Chloride loading by whole-cell recording pipette
To exclude that the chloride-induced AP threshold changes were not due to the optogenetic approach per se, we performed a set of experiments on CA3 pyramidal cells with recording pipettes filled with a solution containing high concentration of chloride (122 mM). In the presence of ACSF + NBQX + AP5, we then step-hyperpolarized the membrane potential from −66.1 ± 2.9 to −80.9 ± 2.6 mV in current clamp mode to imitate eNpHR3.0-induced hyperpolarization of the neurons. In such settings, we observed spontaneous APs arising at a threshold of −70.0 ± 5.0 mV (Fig. 1E,F), quite similar to that observed in eNpHR3.0 loading experiments. In agreement, a phase plot confirmed the decreased threshold and showed generally faster slope velocities throughout the AP cycle during light- and pipette-loading experiments (Fig. 1G).

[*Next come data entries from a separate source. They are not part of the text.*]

/-- The ring's requests in flight are abandoned and the event they were writing is held in the queue again (log entry 98). -/
def ringAbandon (s : State) : State :=
  let s := hmCancel (fun p => match p with
    | .eventControl | .eventEntry _ | .eventPointer _ | .eventRead => true | _ => false) s
  { s with events := { s.events with queue := s.events.flying.toList ++ s.events.queue, flying := none } }

/-- EVENT_RING_SET: with ENABLE the control block's WRITE, READ and DROPPED are written zero before any event. -/
def execEventRingSet (via : Via) (base : Word) (log2 : BitVec 6) (enable : Bool) (s : State) :
    Host.Outcome State Fault Refusal :=
  .next (command via 0x0003 (.eventRingSet via base log2 enable) true
    (fun s => [(denied s via .opPlat .sealedLevel, rDenied),
      (decide (base.toNat % 4096 ≠ 0 ∨ log2.toNat < 16 ∨ 26 < log2.toNat), rBadArg)])
    (fun s =>
      let s := ringAbandon s
      let s := { s with events := { s.events with
        base := (base >>> 12).setWidth 52, log2 := log2, enabled := enable, held := false
        write := if enable then 0 else s.events.write
        read := if enable then 0 else s.events.read
        dropped := if enable then 0 else s.events.dropped
        wait := if enable then some .control else none } }
      let s := if enable then hmAsk { purpose := .eventControl, cls := .ring, wr := true, addr := base, bytes := 24,
                                      data := [0, 0, 0] } s else s
      respond via rOk [] s) s)

/-- The event written next: OVERFLOW first when events were dropped, else the oldest of the queue (R501). -/
def nextEvent (s : State) : Option (Event × State) :=
  match s.events.overflow with
  | some (n, f, l) =>
    some ({ code := 0x0302, result := 0, seq := 0, mailbox := 0, remote := false, basic := basic s, line := 3,
            stamp := hubGt s, origin := chipOf s, number := s.events.number, payload := [wn n, wn f, wn l] },
      { s with events := { s.events with overflow := none, number := s.events.number + 1 } })
  | none =>
    match s.events.queue with
    | [] => none
    | e :: q => some (e, { s with events := { s.events with queue := q } })

/-- The ring has room for one more entry that the host has released (R500). -/
def ringHasRoom (s : State) : Bool :=
  decide ((s.events.write + ringBytes s - s.events.read) % ringBytes s + 128 < ringBytes s)

/-- EVENT_RING_WRITE: the oldest event is written to the ring; WRITE and its line follow when the write is answered
(R500, R591). Nothing is written while the ring is disabled, held, full or its last write is unanswered. -/
def execEventRingWrite (s : State) : Host.Outcome State Fault Refusal :=
  .next (
    if s.events.enabled && !s.events.held && s.events.wait.isNone && ringHasRoom s && serving s then
      match nextEvent s with
      | none => s
      | some (e, s1) =>
        hmAsk { purpose := .eventEntry e.line, cls := .ring, wr := true,
                addr := wn (ringBase s + 128 + s.events.write), bytes := 128, data := eventWords e }
          { s1 with events := { s1.events with wait := some (.entry e.line), flying := some e } }
    else s)

/-- EVENT_RING_READ_POLL: the hub reads READ, which the host presents as `read` (R500). -/
def execEventRingReadPoll (read : Word) (s : State) : Host.Outcome State Fault Refusal :=
  .next (if s.events.enabled && serving s && readFits s then
    readMetered { s with events := { s.events with read := read.toNat } } else s)

/-- A ring write was answered OK: an entry's is followed by the write of WRITE past it, whose answer sets the line's bit
(R503, R591). -/
def ringWritten (p : Purpose) (s : State) : State :=
  match p with
  | .eventControl => { s with events := { s.events with wait := none } }
  | .eventEntry l =>
    let w := (s.events.write + 128) % ringBytes s
    hmAsk { purpose := .eventPointer l, cls := .ring, wr := true, addr := wn (ringBase s), bytes := 24,
            data := [wn w, 0, s.events.dropped], be := some 0xFF00FF }
      { s with events := { s.events with write := w, wait := some (.pointer l) } }
  | .eventPointer l => { s with events := { s.events with wait := none, flying := none
                                                          line := setBit s.events.line l.toNat true } }
  | _ => s

/-- A ring write met a fault: events are held and RING_FAULT is set until EVENT_RING_SET (R503, R607). -/
def ringFaulted (s : State) : State :=
  let s := ringAbandon s
  { s with events := { s.events with held := true, ringFault := true, wait := none } }

/-- `th_irq[n]` (R607). -/
def irqLine (s : State) (n : Nat) : Bool :=
  (s.events.line.getLsbD n && s.events.en.getLsbD n) || (decide (n = 3) && s.events.ringFault)

/-! ## Contexts (R496, R497, R513) -/

/-- A context is defined. -/
def ctxDefined (s : State) (c : Nat) : Bool := ((tget c s.ctxs).map (·.defined)).getD false

/-- The DOMAIN of a context's ATTR (Table 17.4). -/
def ctxDomain (s : State) (c : Nat) : BitVec 8 := ((tget c s.ctxs).map fun x => fieldB 8 x.attr 0).getD 0
def ctxSecure (s : State) (c : Nat) : Bool := ((tget c s.ctxs).map fun x => x.defined && bit x.attr 8).getD false
def ctxPriv (s : State) (c : Nat) : Bool := ((tget c s.ctxs).map fun x => x.defined && bit x.attr 9).getD false

def domainExists (s : State) (d : BitVec 8) : Bool := decide (d = 0) || decide (d ∈ s.protect.domains)
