/-- TIME_CAL MODE SWEEP: every tree link; this hub's own as a child (R69). -/
def execTimeCalSweep (via : Via) (s : State) : Host.Outcome State Fault Refusal :=
  .next (command via 0x0060 (.timeCalSweep via) false
    (fun s => [(denied s via .opPlat .sealedLevel, rDenied), (s.time.cal.isSome, rBusy)])
    (fun s =>
      if s.time.root then rootCal 2 via s
      else match s.time.parentPort with
        | none =>
          let n := s.free
          treeDone 2 (treeWords 2 n [] 0 0 s) (ownerOf s via) none (respond via rPending [] { s with free := n + 1 })
        | some p => beginCal 2 none (ownerOf s via) p.toNat false false (respond via rPending [] s)) s)

/-- The hub's GT `cyc` hub clock cycles after the last beat, as its interpolator gives it (R47). -/
def hubAt (s : State) (cyc : Nat) : GT := gtMax (hubGt s) (interpAt s.time.hub cyc)

/-- TIME_EXCHANGE: the child sends the next of 16 requests, 1 µs after the last (R61, R470); its T1 is this hub's GT as it
leaves the port, `depart` hub clock cycles after the last beat (R59, `stampTime`). A hub in basic service starts none (R72). -/
def execTimeExchange (port : BitVec 3) (depart : Nat) (s : State) : Host.Outcome State Fault Refusal :=
  .next (match s.time.cal with
    | none => s
    | some c =>
      let now := hubAt s depart
      if c.port = port ∧ c.isRoot = false ∧ c.nextExch < 16 ∧ basic s = false ∧ (c.lastSend.all fun t => t + 4000 ≤ now) then
        let f := mkFrame s (portOf s port.toNat).neighbour 0x20 0 2 [wn c.nextExch, 0] 16
        sendAt now port.toNat false f { s with time := { s.time with cal := some { c with
          nextExch := c.nextExch + 1, lastSend := some now, sent := c.sent ++ [BitVec.ofNat 4 c.nextExch] } } }
      else s)

/-- TIME_REQ_RECEIVE: the port answers in hardware, whatever the state of the firmware (R72, R470): T2 is this hub's GT at the
arrival, T3 its GT as the answer leaves the port (R59, `stampTime`), in hub clock cycles after the last beat. -/
def execTimeReqReceive (port : BitVec 3) (exch : BitVec 4) (t1 : Word) (arrive depart : Nat) (s : State) : Host.Outcome State Fault Refusal :=
  .next (if serving s && trained s port.toNat then
    let corr := s.time.asym.getD port.toNat 0
    let w0 := pk [(0, 4, exch.toNat), (8, 4, timeStateCode s.time.state), (16, 8, s.time.depth.toNat)]
    let f := mkFrame s (portOf s port.toNat).neighbour 0x21 0 2 [w0, t1, wn (hubAt s arrive), 0, corr.setWidth 64] 40
    sendAt (hubAt s depart) port.toNat false { f with hdr := { f.hdr with resp := true } }
      { s with iz := { s.iz with timeAnswers := s.iz.timeAnswers + 1 } }
  else s)

/-- Insert an exchange in the order kept ones are chosen: not pre-empted first, then by round trip. -/
def insertExch (e : Exchange) : List Exchange → List Exchange
  | [] => [e]
  | a :: l =>
    if (e.preempted = a.preempted ∧ e.fwd + e.rev < a.fwd + a.rev) ∨ (e.preempted = false ∧ a.preempted = true) then e :: a :: l
    else a :: insertExch e l

/-- Nearest integer to `a / 16`, halves away from zero (R61). -/
def div16 (a : Int) : Int := if 0 ≤ a then (a + 8) / 16 else -((-a + 8) / 16)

To further rule out whether the membrane excitability of CA3 pyramidal neurons was altered by AAV infection and/or transgene eNpHR3.0 expression per se (Jackman et al., 2014), we compared some basic membrane properties of eNpHR3.0 infected cells with those of naïve cells. None of the compared parameters differed [RMP: −76.1 ± 1.5 vs −73.7 ± 1.8 mV, t(11) = 0.99, p = 0.34; Ri: 196.9 ± 24.5 vs 206.1 ± 36.7 MΩ, t(11) = 0.22, p = 0.83; AP threshold (rheobase): 344.6 ± 65.2 vs 468.5 ± 129.5 pA, t(9) = 0.90, p = 0.39; AP threshold: −35.4 ± 0.9 vs −32.7 ± 1.5 mV, t(9) = 1.59, p = 0.15; AP amplitude: 87.8 ± 1.5 vs 78.6 ± 6.6 mV, t(9) = 1.47, p = 0.18; AP spike width: 1.01 ± 0.05 vs 0.99 ± 0.08 ms, t(9) = 0.21, p = 0.84; eNpHR3.0: n = 6-8 slices from five animals versus naïve: n = 5 slices from two animals; Student’s t test].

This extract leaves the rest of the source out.